-- ==== Sys2Proof/Certificates/Slice0/Obligations.lean ====
section
/-!
DEFINITION. The statements for the provers, with the words they are written in.
-/
namespace Sys2Proof.Claims
open Sys2Proof.Machine

/-! ## Words of the statements -/

/-- The command answers a next state, and that state is as P says. -/
def Next (i : Instr) (s : State) (P : State → Prop) : Prop := ∃ t, exec i s = .next t ∧ P t

/-- Nothing but the engines' own state has changed: no register of the register space, no memory, no queue outside the engines. -/
def OnlyEngines (s t : State) : Prop := { t with engs := s.engs } = s

/-- Of an engine nothing has changed but general registers, flags and program counter of its running context. -/
def OnlyContext (a b : Engine) : Prop :=
  { b with bank := a.bank, shared := a.shared, flags := a.flags, pcs := a.pcs } = a ∧
    (∀ k, k / 16 ≠ a.ctx → SMap.get 0 b.bank k = SMap.get 0 a.bank k) ∧
    (∀ c, c ≠ a.ctx → SMap.get 0 b.flags c = SMap.get 0 a.flags c ∧ SMap.get 0 b.pcs c = SMap.get 0 a.pcs c)

/-- The flags: z, n, c, v, qs, ql, each either given or as before; the reserved bits as before (R85). -/
def FlagsTo (old new : DWord) (z n c v qs ql : Option Bool) : Prop :=
  new.getLsbD 0 = z.getD (old.getLsbD 0) ∧ new.getLsbD 1 = n.getD (old.getLsbD 1) ∧ new.getLsbD 2 = c.getD (old.getLsbD 2) ∧
    new.getLsbD 3 = v.getD (old.getLsbD 3) ∧ new.getLsbD 4 = qs.getD (old.getLsbD 4) ∧ new.getLsbD 5 = ql.getD (old.getLsbD 5) ∧
    ∀ i, 6 ≤ i → new.getLsbD i = old.getLsbD i

/-- Engine e has gone on to pc, and of its general registers only rd has changed: to v, or, where rd is g0, not at all. -/
def Wrote (s : State) (e : Fin 8) (rd : Fin 32) (v pc : DWord) (t : State) : Prop :=
  OnlyEngines s t ∧ (∀ j, j ≠ e.val → t.eng j = s.eng j) ∧ OnlyContext (s.eng e) (t.eng e) ∧ (t.eng e).pc = pc ∧
    ∀ r, (t.eng e).g r = if r = 0 then 0 else if r = rd then v else (s.eng e).g r

/-- rd takes v, the pc advances, and the flags are as given. -/
def Alu (i : Instr) (s : State) (e : Fin 8) (rd : Fin 32) (v : DWord) (c o qs ql : Option Bool) (n : Bool) : Prop :=
  Next i s fun t => Wrote s e rd v ((s.eng e).pc + 4) t ∧ FlagsTo (s.eng e).s0 (t.eng e).s0 (some (v == 0)) (some n) c o qs ql

/-- An integer instruction that writes z and n. -/
def AluZN (i : Instr) (s : State) (e : Fin 8) (rd : Fin 32) (v : DWord) : Prop := Alu i s e rd v none none none none v.msb

/-- A Q-format instruction: rd takes the exact value x limited to lo … hi; ql says whether it was limited, qs is sticky. -/
def AluQ (i : Instr) (s : State) (e : Fin 8) (rd : Fin 32) (lo hi x : Int) : Prop :=
  let sat := decide (x < lo ∨ hi < x)
  let r := max lo (min hi x)
  Alu i s e rd (BitVec.ofInt 64 r) none none (if sat then some true else none) (some sat) (decide (r < 0))

/-- 1 or 0. -/
def bit (p : Prop) [Decidable p] : DWord := if p then 1 else 0

/-- The low word as a signed number (R86). -/
def low (x : DWord) : Int := (BitVec.ofNat 32 x.toNat).toInt

/-- Rounding of R86: half toward plus infinity. -/
def rounded (p : Int) (n : Nat) : Int := if n = 0 then p else (p + 2 ^ (n - 1)).fdiv (2 ^ n)

/-- The engine has gone on to pc and nothing else has changed. -/
def Went (s : State) (e : Fin 8) (pc : DWord) (t : State) : Prop := Wrote s e 0 0 pc t ∧ (t.eng e).s0 = (s.eng e).s0
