@[simp] theorem State.now_setEvent (x : Fld) (e : Nat) (z : Scope) (l : List Nat) : (s.setEvent x e z l).now = s.now := (s.posted_setEvent x e z l).now
@[simp] theorem State.pending_setEvent (x : Fld) (e : Nat) (z : Scope) (l : List Nat) : (s.setEvent x e z l).pending = s.pending := (s.posted_setEvent x e z l).pending
@[simp] theorem State.free_setEvent (x : Fld) (e : Nat) (z : Scope) (l : List Nat) : (s.setEvent x e z l).free = s.free := (s.posted_setEvent x e z l).free
@[simp] theorem State.mailbox_setEvent (x : Fld) (e : Nat) (z : Scope) (l : List Nat) : (s.setEvent x e z l).mailbox = s.mailbox := (s.posted_setEvent x e z l).mailbox
@[simp] theorem State.outIdx_setEvent (x : Fld) (e : Nat) (z : Scope) (l : List Nat) : (s.setEvent x e z l).outIdx = s.outIdx := (s.posted_setEvent x e z l).outIdx
@[simp] theorem State.outbox_setEvent (x : Fld) (e : Nat) (z : Scope) (l : List Nat) : (s.setEvent x e z l).outbox = s.outbox := (s.posted_setEvent x e z l).outbox
@[simp] theorem State.notices_setEvent (x : Fld) (e : Nat) (z : Scope) (l : List Nat) : (s.setEvent x e z l).notices = s.notices := (s.posted_setEvent x e z l).notices
@[simp] theorem State.periods_setEvent (x : Fld) (e : Nat) (z : Scope) (l : List Nat) : (s.setEvent x e z l).periods = s.periods := (s.posted_setEvent x e z l).periods
@[simp] theorem State.trips_setEvent (x : Fld) (e : Nat) (z : Scope) (l : List Nat) : (s.setEvent x e z l).trips = s.trips := (s.posted_setEvent x e z l).trips
@[simp] theorem State.dtNs_setEvent (x : Fld) (e : Nat) (z : Scope) (l : List Nat) : (s.setEvent x e z l).dtNs = s.dtNs := (s.posted_setEvent x e z l).dtNs
@[simp] theorem State.dtFrac_setEvent (x : Fld) (e : Nat) (z : Scope) (l : List Nat) : (s.setEvent x e z l).dtFrac = s.dtFrac := (s.posted_setEvent x e z l).dtFrac
@[simp] theorem State.maq_setEvent (x : Fld) (e : Nat) (z : Scope) (l : List Nat) : (s.setEvent x e z l).maq = s.maq := (s.posted_setEvent x e z l).maq
@[simp] theorem State.phus_setEvent (x : Fld) (e : Nat) (z : Scope) (l : List Nat) : (s.setEvent x e z l).phus = s.phus := (s.posted_setEvent x e z l).phus
@[simp] theorem State.lanes_setEvent (x : Fld) (e : Nat) (z : Scope) (l : List Nat) : (s.setEvent x e z l).lanes = s.lanes := (s.posted_setEvent x e z l).lanes
@[simp] theorem State.conns_setEvent (x : Fld) (e : Nat) (z : Scope) (l : List Nat) : (s.setEvent x e z l).conns = s.conns := (s.posted_setEvent x e z l).conns
@[simp] theorem State.dests_setEvent (x : Fld) (e : Nat) (z : Scope) (l : List Nat) : (s.setEvent x e z l).dests = s.dests := (s.posted_setEvent x e z l).dests
@[simp] theorem State.coils_setEvent (x : Fld) (e : Nat) (z : Scope) (l : List Nat) : (s.setEvent x e z l).coils = s.coils := (s.posted_setEvent x e z l).coils
@[simp] theorem State.coilsOff_setEvent (x : Fld) (e : Nat) (z : Scope) (l : List Nat) : (s.setEvent x e z l).coilsOff = s.coilsOff := (s.posted_setEvent x e z l).coilsOff
@[simp] theorem State.epoch_setEvent (x : Fld) (e : Nat) (z : Scope) (l : List Nat) : (s.setEvent x e z l).epoch = s.epoch := (s.posted_setEvent x e z l).epoch
@[simp] theorem State.gap_setEvent (x : Fld) (e : Nat) (z : Scope) (l : List Nat) : (s.setEvent x e z l).gap = s.gap := (s.posted_setEvent x e z l).gap
@[simp] theorem State.held_setEvent (x : Fld) (e : Nat) (z : Scope) (l : List Nat) : (s.setEvent x e z l).held = s.held := (s.posted_setEvent x e z l).held
@[simp] theorem State.clk_setEvent (x : Fld) (e : Nat) (z : Scope) (l : List Nat) : (s.setEvent x e z l).clk = s.clk := (s.posted_setEvent x e z l).clk
@[simp] theorem State.pwr_setEvent (x : Fld) (e : Nat) (z : Scope) (l : List Nat) : (s.setEvent x e z l).pwr = s.pwr := (s.posted_setEvent x e z l).pwr
@[simp] theorem State.mode_setEvent (x : Fld) (e : Nat) (z : Scope) (l : List Nat) : (s.setEvent x e z l).mode = s.mode := (s.posted_setEvent x e z l).mode
@[simp] theorem State.ctl_setEvent (x : Fld) (e : Nat) (z : Scope) (l : List Nat) : (s.setEvent x e z l).ctl = s.ctl := (s.posted_setEvent x e z l).ctl
@[simp] theorem State.portCharge_setEvent (x : Fld) (e : Nat) (z : Scope) (l : List Nat) : (s.setEvent x e z l).portCharge = s.portCharge := (s.posted_setEvent x e z l).portCharge
@[simp] theorem State.lsws_setEvent (x : Fld) (e : Nat) (z : Scope) (l : List Nat) : (s.setEvent x e z l).lsws = s.lsws := (s.posted_setEvent x e z l).lsws
@[simp] theorem State.lsExceeded_setEvent (x : Fld) (e : Nat) (z : Scope) (l : List Nat) : (s.setEvent x e z l).lsExceeded = s.lsExceeded := (s.posted_setEvent x e z l).lsExceeded
@[simp] theorem State.shedNext_setEvent (x : Fld) (e : Nat) (z : Scope) (l : List Nat) : (s.setEvent x e z l).shedNext = s.shedNext := (s.posted_setEvent x e z l).shedNext
@[simp] theorem State.lsPace_setEvent (x : Fld) (e : Nat) (z : Scope) (l : List Nat) : (s.setEvent x e z l).lsPace = s.lsPace := (s.posted_setEvent x e z l).lsPace
@[simp] theorem State.vswLost_setEvent (x : Fld) (e : Nat) (z : Scope) (l : List Nat) : (s.setEvent x e z l).vswLost = s.vswLost := (s.posted_setEvent x e z l).vswLost
@[simp] theorem State.net_setEvent (x : Fld) (e : Nat) (z : Scope) (l : List Nat) : (s.setEvent x e z l).net = s.net := (s.posted_setEvent x e z l).net
@[simp] theorem State.modbus_setEvent (x : Fld) (e : Nat) (z : Scope) (l : List Nat) : (s.setEvent x e z l).modbus = s.modbus := (s.posted_setEvent x e z l).modbus
@[simp] theorem State.cans_setEvent (x : Fld) (e : Nat) (z : Scope) (l : List Nat) : (s.setEvent x e z l).cans = s.cans := (s.posted_setEvent x e z l).cans
@[simp] theorem State.plc_setEvent (x : Fld) (e : Nat) (z : Scope) (l : List Nat) : (s.setEvent x e z l).plc = s.plc := (s.posted_setEvent x e z l).plc
@[simp] theorem State.answered_setEvent (x : Fld) (e : Nat) (z : Scope) (l : List Nat) : (s.setEvent x e z l).answered = s.answered := (s.posted_setEvent x e z l).answered
@[simp] theorem State.alloc_setEvent (x : Fld) (e : Nat) (z : Scope) (l : List Nat) : (s.setEvent x e z l).alloc = s.alloc := (s.posted_setEvent x e z l).alloc
@[simp] theorem State.met_setEvent (x : Fld) (e : Nat) (z : Scope) (l : List Nat) : (s.setEvent x e z l).met = s.met := (s.posted_setEvent x e z l).met
@[simp] theorem State.bill_setEvent (x : Fld) (e : Nat) (z : Scope) (l : List Nat) : (s.setEvent x e z l).bill = s.bill := (s.posted_setEvent x e z l).bill
@[simp] theorem State.sess_setEvent (x : Fld) (e : Nat) (z : Scope) (l : List Nat) : (s.setEvent x e z l).sess = s.sess := (s.posted_setEvent x e z l).sess
@[simp] theorem State.t1Req_setEvent (x : Fld) (e : Nat) (z : Scope) (l : List Nat) : (s.setEvent x e z l).t1Req = s.t1Req := (s.posted_setEvent x e z l).t1Req
@[simp] theorem State.ocpp_setEvent (x : Fld) (e : Nat) (z : Scope) (l : List Nat) : (s.setEvent x e z l).ocpp = s.ocpp := (s.posted_setEvent x e z l).ocpp
@[simp] theorem State.cool_setEvent (x : Fld) (e : Nat) (z : Scope) (l : List Nat) : (s.setEvent x e z l).cool = s.cool := (s.posted_setEvent x e z l).cool
@[simp] theorem State.buf_setEvent (x : Fld) (e : Nat) (z : Scope) (l : List Nat) : (s.setEvent x e z l).buf = s.buf := (s.posted_setEvent x e z l).buf
@[simp] theorem State.vault_setEvent (x : Fld) (e : Nat) (z : Scope) (l : List Nat) : (s.setEvent x e z l).vault = s.vault := (s.posted_setEvent x e z l).vault
@[simp] theorem State.sec_setEvent (x : Fld) (e : Nat) (z : Scope) (l : List Nat) : (s.setEvent x e z l).sec = s.sec := (s.posted_setEvent x e z l).sec
@[simp] theorem State.dt_setEvent (x : Fld) (e : Nat) (z : Scope) (l : List Nat) : (s.setEvent x e z l).dt = s.dt := (s.posted_setEvent x e z l).dt 
@[simp] theorem State.period_setEvent (x : Fld) (e : Nat) (z : Scope) (l : List Nat) (i0 j0 : Nat) : (s.setEvent x e z l).period i0 j0 = s.period i0 j0 := (s.posted_setEvent x e z l).period i0 j0
@[simp] theorem State.tripped_setEvent (x : Fld) (e : Nat) (z : Scope) (l : List Nat) (z0 : Scope) : (s.setEvent x e z l).tripped z0 = s.tripped z0 := (s.posted_setEvent x e z l).tripped z0
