-- ==== Sys2Proof/Tests/Slice0.lean ====
section
/-!
SUPPORT. Tests: ill-formed commands are refused, words of the spec's encodings decode, worked examples, and for the statements concrete states and
operands that meet their hypotheses.
-/
set_option Elab.async false

namespace Sys2Proof.Tests
open Sys2Proof.Machine Sys2Proof.Claims

/-! ## Small states -/

/-- The reset state at boot step 11, in which the clocks run, with some register fields set. -/
def st (l : List (Fld × Nat)) : State := State.reset.setAll ((SEC_BOOT_STAT_stage, 11) :: l)
/-- A state in which engine e runs. -/
def run (e : Nat) : State := st [(ENG_CTRL_run e, 1)]
/-- A state at a tick. -/
def atTick (n : Nat) (s : State) : State := { s with now := n }
/-- A general register of an engine set. -/
def reg (s : State) (e : Nat) (r : Fin 32) (v : DWord) : State := s.setEng e ((s.eng e).setG r v)
/-- A request. -/
def req (orig op id : Nat) (sc : Scope) (payload : Nat) : Req :=
  ⟨BitVec.ofNat 16 orig, BitVec.ofNat 16 op, BitVec.ofNat 32 id, sc, 0, 0, false, false, 16, BitVec.ofNat 128 payload⟩
/-- The state in which T's table step serves a request that its queue has stored. -/
def served (s : State) (x : Sender) (q : QId) (r : Req) : State := (s.commitB x q r).2.unqueue q

theorem served_of_commit (s : State) (x : Sender) (q : QId) (r : Req) (h0 : s.clocked = true) (h : (s.commitB x q r).1 = true) : Served s x q r (served s x q r) :=
  ⟨h0, (s.commitB x q r).2, by rw [← h], rfl⟩

/-- One field after a command. -/
def after (i : Instr) (s : State) (x : Fld) : Option Nat :=
  match exec i s with
  | .next t => some (t.f x)
  | _ => none
/-- A general register of engine e after a command. -/
def regAfter (i : Instr) (s : State) (e : Nat) (r : Fin 32) : Option DWord :=
  match exec i s with
  | .next t => some ((t.eng e).g r)
  | _ => none

/-- What the register rules say of a store: 0 outside, 1 ignored, 2 refused, 3 granted. -/
def right (s : State) (e a : Nat) : Nat :=
  match s.regRight e a with
  | .outside => 0
  | .ignored => 1
  | .refused _ => 2
  | .granted _ _ => 3

/-! ## Well-formed commands -/

theorem test_wf_request : (Instr.powerReq (.engine 1) (req 2 0x0101 1 (connScope 0) 0)).wf = true ∧ (Instr.powerReq (.engine 1) (req 2 0x0102 1 (connScope 0) 0)).wf = false := by decide
theorem test_wf_job : (Instr.slotTick 0 0 .alloc).wf = true ∧ (Instr.slotTick 1 0 .alloc).wf = false := by decide
theorem test_wf_register : (Instr.registerWrite 7 0x40030000 2).wf = true ∧ (Instr.registerWrite 7 0x40030002 2).wf = false ∧ (Instr.registerWrite 7 0x40700000 2).wf = false := by decide
theorem test_wf_can : (Instr.canFrameReceived 0 ⟨1, 0, 2, [1, 2], false⟩).wf = true ∧ (Instr.canFrameReceived 0 ⟨1, 0, 2, [1], false⟩).wf = false := by decide
theorem test_wf_plc : (Instr.plcBurstReceived (List.replicate 16 0) 0 0).wf = true ∧ (Instr.plcBurstReceived (List.replicate 15 0) 0 0).wf = false := by decide
theorem test_wf_registers : (Instr.registerWrite 4 0x40700000 0).wf = false ∧ (Instr.registerWrite 4 0x406FFFFC 0).wf = true := by decide

/-! ## Words written out from the encodings of R80 and R87 to R98 -/

/-- Format A: opcode, rd, rs1, rs2, n, func. -/
theorem test_word_add : decodeTocon 0 (0b000000#6 ++ 3#5 ++ 4#5 ++ 5#5 ++ 0#5 ++ 0b000001#6) = some (.add 0 3 4 5) := by decide
theorem test_word_qmac : decodeTocon 1 (0b000001#6 ++ 7#5 ++ 6#5 ++ 8#5 ++ 30#5 ++ 0b000110#6) = some (.qmac 1 7 6 8 30) := by decide
theorem test_word_heartbeat : decodeTocon 2 (0b000010#6 ++ 0#5 ++ 0#5 ++ 0#5 ++ 0#5 ++ 0b000110#6) = some (.heartbeat 2) := by decide
/-- Formats I, M and B: opcode, two registers, imm16. -/
theorem test_word_addi : decodeTocon 3 (0x04#6 ++ 2#5 ++ 1#5 ++ 0xFFFF#16) = some (.addi 3 2 1 0xFFFF) := by decide
theorem test_word_lw : decodeTocon 4 (0x14#6 ++ 3#5 ++ 2#5 ++ 0#16) = some (.lw 4 3 2 0) := by decide
theorem test_word_sd : decodeTocon 4 (0x1B#6 ++ 3#5 ++ 2#5 ++ 8#16) = some (.sd 4 3 2 8) := by decide
theorem test_word_cinv : decodeTocon 4 (0x1D#6 ++ 0#5 ++ 2#5 ++ 8#16) = some (.cinv 4 2 8) := by decide
theorem test_word_bgeu : decodeTocon 5 (0x25#6 ++ 1#5 ++ 2#5 ++ 3#16) = some (.bgeu 5 1 2 3) := by decide
/-- Format U: opcode, three registers, imm11. -/
theorem test_word_ucmd : decodeTocon 6 (0x28#6 ++ 13#5 ++ 4#5 ++ 3#5 ++ 0x200#11) = some (.ucmdStaged 6 13 4 3 0) := by decide
theorem test_word_uwait : decodeTocon 6 (0x29#6 ++ 13#5 ++ 4#5 ++ 3#5 ++ 33#11) = some (.uwait 6 13 4 3 33) := by decide
theorem test_word_evpost : decodeTocon 7 (0x2A#6 ++ 7#5 ++ 0#5 ++ 1#5 ++ 0x0E7#11) = some (.evpost 7 7 0 1 0x0E7) := by decide
theorem test_word_rqdone : decodeTocon 7 (0x2C#6 ++ 0#5 ++ 1#5 ++ 2#5 ++ 1#11) = some (.rqdone 7 1 2 1) := by decide
theorem test_word_rinse : decodeTocon 7 (0x2E#6 ++ 14#5 ++ 0#5 ++ 0#5 ++ 1#11) = some (.rinse 7 14 0 1) := by decide
theorem test_word_step : decodeTocon 7 (0x30#6 ++ 1#5 ++ 0#3 ++ 0#18) = some (.step 7 1 0) := by decide
/-- A field that must be zero, and opcodes and functions that are reserved. -/
theorem test_word_reserved : decodeTocon 0 0x00642841 = none ∧ decodeTocon 0 0x0000003F = none ∧ decodeTocon 0 0xFC000000 = none := by decide

/-! ## The instruction set -/

/-- In the statements about instructions the one hypothesis on every form is that the engine is ready; further ones are below. -/
theorem witness_ready : ∀ e : Fin 8, (run e).ready e = true := by decide +kernel
theorem witness_DivideGroup : (reg (run 0) 0 1 (-7)).ready 0 = true ∧ ((reg (run 0) 0 1 (-7)).eng 0).g 1 ≠ 0 ∧ ((reg (run 0) 0 1 (-7)).eng 0).g 2 = 0 := by decide +kernel
/-- -7 / 2 is -3 with remainder -1 (R87). -/
theorem test_div : regAfter (.div 0 3 1 2) (reg (reg (run 0) 0 1 (-7)) 0 2 2) 0 3 = some (-3) ∧ regAfter (.rem 0 3 1 2) (reg (reg (run 0) 0 1 (-7)) 0 2 2) 0 3 = some (-1) := by decide +kernel
theorem witness_JumpsAndBranches :
    let s := reg (reg (run 0) 0 1 0x100) 0 2 0x102
    s.ready 0 = true ∧ (0 : DWord) + BitVec.ofInt 64 ((3 : BitVec 16).toInt * 4) = 12 ∧ ¬0x20000 ≤ (12 : DWord).toNat ∧ 0x20000 ≤ ((0 : DWord) + BitVec.ofInt 64 ((0xFFFF : BitVec 16).toInt * 4)).toNat ∧
    ((s.eng 0).g 1).toNat % 4 = 0 ∧ ((s.eng 0).g 2).toNat % 4 ≠ 0 := by decide +kernel
/-- Branches reach backwards: offset -1 from pc 8 is 4 (R81). -/
theorem test_branch_back : ((match exec (.beq 0 0 0 0xFFFF) ((run 0).setEng 0 (((run 0).eng 0).setPc 8)) with | .next t => (t.eng 0).pc | _ => 0)) = 4 := by decide +kernel
theorem witness_QFormatGroup : low (((reg (run 0) 0 1 0x100000000).eng 0).g 1) = 0 ∧ low (((reg (run 0) 0 1 3).eng 0).g 1) ≠ 0 ∧ ((reg (run 0) 0 1 3)).ready 0 = true := by decide +kernel
/-- The largest Q value plus one saturates (R86). -/
theorem test_qadd : regAfter (.qadd 0 3 1 2) (reg (reg (run 0) 0 1 0x7FFFFFFF) 0 2 1) 0 3 = some 0x7FFFFFFF ∧ regAfter (.qmul 0 3 1 2 1) (reg (reg (run 0) 0 1 3) 0 2 1) 0 3 = some 2 := by decide +kernel
theorem witness_SystemGroup :
    let s := (run 1).setEng 1 { (run 1).eng 1 with inTrap := [8] }
    s.ready 1 = true ∧ (s.eng 1).ctx ∈ (s.eng 1).inTrap ∧ (run 1).ready 1 = true ∧ ((run 1).eng 1).ctx ∉ ((run 1).eng 1).inTrap ∧ (run 1).haltRefusal 1 ≠ none ∧
    ((run 1).setF SEC_DBG_STAT_granted 2).haltRefusal 1 = none ∧ ((s.eng 1).g 1).toNat < 0x20000 := by decide +kernel
theorem witness_FenceCompletes :
    let s := (run 1).setEng 1 { (run 1).eng 1 with fence := true }
    (s.eng 1).fence = true ∧ s.lowestSlot 1 = 8 := by decide +kernel

/-! ## Memory -/

theorem witness_Loads :
    let s := reg (run 0) 0 1 0x10000100
    s.ready 0 = true ∧ plain (regionOf ((s.eng 0).g 1).toNat) = true ∧ mayLoad 0 (regionOf ((s.eng 0).g 1).toNat) = true ∧ mayStore 0 (regionOf ((s.eng 0).g 1).toNat) = true ∧ ((s.eng 0).g 1).toNat % 8 = 0 ∧ s.eccHit (memKey 0 ((s.eng 0).g 1).toNat) 8 = false ∧
    { s with ecc := [memKey 0 0x10000107] }.eccHit (memKey 0 ((s.eng 0).g 1).toNat) 8 = true := by decide +kernel
/-- A byte 0x80 is loaded with its sign by LB and without by LBU (R87). -/
theorem test_lb : regAfter (.lb 0 2 1 0) ((reg (run 0) 0 1 0x10000100).wrB (sramKey 0 0x10000100) 0x80) 0 2 = some (-128) ∧
    regAfter (.lbu 0 2 1 0) ((reg (run 0) 0 1 0x10000100).wrB (sramKey 0 0x10000100) 0x80) 0 2 = some 128 := by decide +kernel
theorem witness_MemoryTraps :
    (0x10000101 : Nat) % 2 ≠ 0 ∧ mayLoad 0 (regionOf 0x60000000) = false ∧ mayStore 0 (regionOf 0x100) = false ∧ regionOf 0x100 ≠ .outbox ∧ regionOf 0x40030000 = .csr ∧ 0x40030000 % 8 = 0 := by decide +kernel
theorem witness_RegisterAccess :
    right (run 7) 7 SEC_MODE = 3 ∧ right (run 7) 7 0x40030004 = 1 ∧ right (run 7) 7 0x406FF000 = 0 ∧ right (run 0) 0 SEC_MODE = 2 ∧ ((run 7).csrLoad 7 SEC_MODE).isSome = true ∧ regionOf SEC_MODE = .csr := by decide +kernel
theorem witness_Cache :
    let s := (reg (run 0) 0 1 0x100000040).setEng 0 { (reg (run 0) 0 1 0x100000040).eng 0 with cache := [⟨0x4000001, true, List.replicate 64 7⟩] }
    s.ready 0 = true ∧ s.pwr.dramAsleep = false ∧ regionOf ((s.eng 0).g 1).toNat = .dram ∧ ((s.eng 0).g 1).toNat % 8 = 0 ∧ (takeLine (((s.eng 0).g 1).toNat / 64) (s.eng 0).cache).isSome = true ∧
    regAfter (.ld 0 2 1 0) s 0 2 = some 0x0707070707070707 ∧
    s.dirtyLine 0 (((s.eng 0).g 1).toNat / 64) = true ∧ { s with ecc := [0x10000007F] }.eccHit (64 * (((s.eng 0).g 1).toNat / 64)) 64 = true ∧ s.eccHit 0x100000040 64 = false ∧
    (takeLine 5 (s.eng 0).cache).isNone = true ∧ { s with pwr := { s.pwr with dramAsleep := true } }.pwr.dramAsleep = true := by decide +kernel
/-- The three forms that complete: a granted, an ignored, an outside and a refused write, and a ready engine. -/
theorem witness_WritesAndCacheComplete :
    SEC_MODE % 4 = 0 ∧ right State.reset 7 SEC_MODE = 3 ∧ right State.reset 7 0x40030004 = 1 ∧ right State.reset 7 0x406FF000 = 0 ∧ right State.reset 0 SEC_MODE = 2 ∧ (run 4).ready 4 = true ∧ (run 0).pwr.dramAsleep = false := by
  decide +kernel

**Exercise directions**
Search the listing above for the word "FlagsTo", and copy every line that has it.

**Exercise solution**
def FlagsTo (old new : DWord) (z n c v qs ql : Option Bool) : Prop :=
  Next i s fun t => Wrote s e rd v ((s.eng e).pc + 4) t ∧ FlagsTo (s.eng e).s0 (t.eng e).s0 (some (v == 0)) (some n) c o qs ql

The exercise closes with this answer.